*WORK TO COMPLETE*:
Once you reach the line containing "same] at place" in the entries below, write out that line and each one after it down to the line containing "exact .of_setPlace here", exactly and with nothing added.

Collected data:

╔══

-- ==== Sys2Proof/Proofs/Replay.lean ====
section
/-! PROOFS. What is due at the present second, and the replay of a forward step (O23). -/

namespace Sys2Proof.Machine
namespace State

variable {s t u : State} {i : Fin 192} {p q : Place} {e : TimeEntry}

/-! ### What BKU can still take (R81, R111) -/

/-- The run-on grants that the record in place `i` can still get (R82, R111). -/
def runOnsLeft (s : State) (i : Fin 192) : Nat :=
  match s.place i with
  | some p => p.booking.limit - p.booking.used
  | none => 0

/-- The most entries that BKU can take with no record admitted: those on the list and one more for each run-on grant. -/
def takesLeft (s : State) : Nat := s.bku.timeList.length + ∑ i, s.runOnsLeft i

theorem runOnsLeft_of_some (here : s.place i = some p) : s.runOnsLeft i = p.booking.limit - p.booking.used := by
  rw [runOnsLeft, here]

theorem runOnsLeft_of_none (free : s.place i = none) : s.runOnsLeft i = 0 := by rw [runOnsLeft, free]

theorem runOnsLeft_congr (same : t.place i = s.place i) : t.runOnsLeft i = s.runOnsLeft i := by
  rw [runOnsLeft, runOnsLeft, same]

/-- The events of a second leave TB, TCU, the queue of commands and the works windows (R5). -/
structure TimeFrame (s t : State) : Prop where
  tb : t.tb = s.tb
  tcu : t.tcu = s.tcu
  pending : t.pending = s.pending
  windows : ∀ r, (t.route r).worksStart = (s.route r).worksStart ∧ (t.route r).worksEnd = (s.route r).worksEnd

/-- No entry comes, and no run-on grant is given back. -/
structure Spends (s t : State) : Prop extends s.TimeFrame t where
  entries : t.bku.timeList.length ≤ s.bku.timeList.length
  runOns : ∀ i, t.runOnsLeft i ≤ s.runOnsLeft i

theorem TimeFrame.of_rmon (tb : t.tb = s.tb) (tcu : t.tcu = s.tcu) (pending : t.pending = s.pending)
    (rmon : t.rmon = s.rmon) : s.TimeFrame t :=
  ⟨tb, tcu, pending, fun r => by rw [route, rmon]; exact ⟨rfl, rfl⟩⟩

theorem TimeFrame.trans (h : s.TimeFrame t) (k : t.TimeFrame u) : s.TimeFrame u :=
  ⟨k.tb.trans h.tb, k.tcu.trans h.tcu, k.pending.trans h.pending, fun r =>
    ⟨(k.windows r).1.trans (h.windows r).1, (k.windows r).2.trans (h.windows r).2⟩⟩

theorem Spends.refl (s : State) : s.Spends s := ⟨.of_rmon rfl rfl rfl rfl, le_rfl, fun _ => le_rfl⟩

theorem Spends.trans (h : s.Spends t) (k : t.Spends u) : s.Spends u :=
  ⟨h.toTimeFrame.trans k.toTimeFrame, k.entries.trans h.entries, fun i => (k.runOns i).trans (h.runOns i)⟩

theorem Spends.takesLeft_le (h : s.Spends t) : t.takesLeft ≤ s.takesLeft :=
  Nat.add_le_add h.entries (Finset.sum_le_sum fun i _ => h.runOns i)

/-- The list and the limits bound what BKU takes at one instant (R82). -/
theorem takesLeft_le_takeFuel (low : s.LimitsLow) : s.takesLeft ≤ s.takeFuel := by
  have each (i : Fin 192) : s.runOnsLeft i ≤ 16 := by
    cases here : s.place i with
    | none => rw [runOnsLeft_of_none here]; exact Nat.zero_le _
    | some p =>
      have := low i p here
      rw [runOnsLeft_of_some here]
      omega
  refine Nat.add_le_add_left ((Finset.sum_le_card_nsmul _ _ 16 fun i _ => each i).trans ?_) _
  simp

/-! ### An entry taken (R81) -/

/-- The record of one place changes, with no more run-on grants than it had. -/
theorem Spends.of_setPlace (here : s.place i = some p) (bku : t.bku = (s.setPlace i (some q)).bku)
    (fewer : q.booking.limit - q.booking.used ≤ p.booking.limit - p.booking.used) (frame : s.TimeFrame t) : s.Spends t where
  toTimeFrame := frame
  entries := by rw [bku]; exact le_rfl
  runOns j := by
    have place : t.place j = (s.setPlace i (some q)).place j := by rw [State.place, bku]; rfl
    by_cases same : i = j
    · subst same
      rw [setPlace_place] at place
      rw [runOnsLeft_of_some place, runOnsLeft_of_some here]
      exact fewer
    · rw [setPlace_place_ne s _ same] at place
      exact (runOnsLeft_congr place).le

theorem OutsideLife.frame (h : s.OutsideLife t) : s.TimeFrame t := by
  obtain ⟨tb, rmon, -, -, -, tcu, -, -, pending, -⟩ := h
  exact .of_rmon tb tcu pending rmon

theorem Started.spends {why : Reason} (h : s.Started t i p why) (here : s.place i = some p) : s.Spends t :=
  .of_setPlace here h.place le_rfl h.outside.frame

theorem Ended.spends {why : Reason} (h : s.Ended t i p why) (here : s.place i = some p) : s.Spends t := by
  obtain ⟨m, bku, -⟩ := h.place
  exact .of_setPlace here bku le_rfl h.outside.frame

theorem waiting_spends (here : s.place i = some p) (why : Reason) : s.Spends (s.waiting i p why) :=
  .of_setPlace here rfl le_rfl (.of_rmon rfl rfl rfl rfl)

theorem Triggered.spends {cause : Reason} (h : s.Triggered t i p cause) (here : s.place i = some p) : s.Spends t := by
  obtain ⟨occupied, unavailable, starts⟩ := h
  by_cases taken : s.occupied i p.booking
  · exact occupied taken ▸ waiting_spends here _
  by_cases waits : p.booking.startRule = .allOrWait ∧ s.unavailable p.booking
  · exact unavailable taken waits.1 waits.2 ▸ waiting_spends here _
  · exact (starts taken fun rule none => waits ⟨rule, none⟩).spends here

theorem LeftService.spends {x : Settlement} {p0 : Place} (h : s.LeftService t i p x) (here : s.place i = some p0)
    (same : p.booking.limit - p.booking.used = p0.booking.limit - p0.booking.used) : s.Spends t := by
  obtain ⟨tb, rmon, -, -, tcu, -, -, pending⟩ := h.kept
  refine ⟨.of_rmon tb tcu pending rmon, ?_, fun j => ?_⟩
  · rw [h.entries]
    exact List.length_filter_le ..
  by_cases e : j = i
  · subst e
    by_cases free : s.stl.queue.length < 64
    · rw [runOnsLeft_of_none (h.appended free).1]
      exact Nat.zero_le _
    · rw [runOnsLeft_of_some (h.waits (Nat.le_of_not_lt free)).1, runOnsLeft_of_some here, ← same]
  · exact (runOnsLeft_congr (h.others j e)).le

theorem SettledAs.spends {x : Settlement} {p0 : Place} (h : s.SettledAs t i p x) (here : s.place i = some p0)
    (same : p.booking.limit - p.booking.used = p0.booking.limit - p0.booking.used) : s.Spends t := by
  obtain ⟨u, left, rfl⟩ := h
  have spends := left.spends here same
  split
  · exact spends.trans ⟨.of_rmon rfl rfl rfl rfl, le_rfl, fun _ => le_rfl⟩
  · exact spends

theorem Extended.frame {x : Nat} (h : s.Extended t i p x) : s.TimeFrame t := by
  rw [h.outside]
  exact .of_rmon rfl rfl rfl rfl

╚══

*EXERCISE SOLUTION*:
    · rw [setPlace_place_ne s _ same] at place
      exact (runOnsLeft_congr place).le

theorem OutsideLife.frame (h : s.OutsideLife t) : s.TimeFrame t := by
  obtain ⟨tb, rmon, -, -, -, tcu, -, -, pending, -⟩ := h
  exact .of_rmon tb tcu pending rmon

theorem Started.spends {why : Reason} (h : s.Started t i p why) (here : s.place i = some p) : s.Spends t :=
  .of_setPlace here h.place le_rfl h.outside.frame

theorem Ended.spends {why : Reason} (h : s.Ended t i p why) (here : s.place i = some p) : s.Spends t := by
  obtain ⟨m, bku, -⟩ := h.place
  exact .of_setPlace here bku le_rfl h.outside.frame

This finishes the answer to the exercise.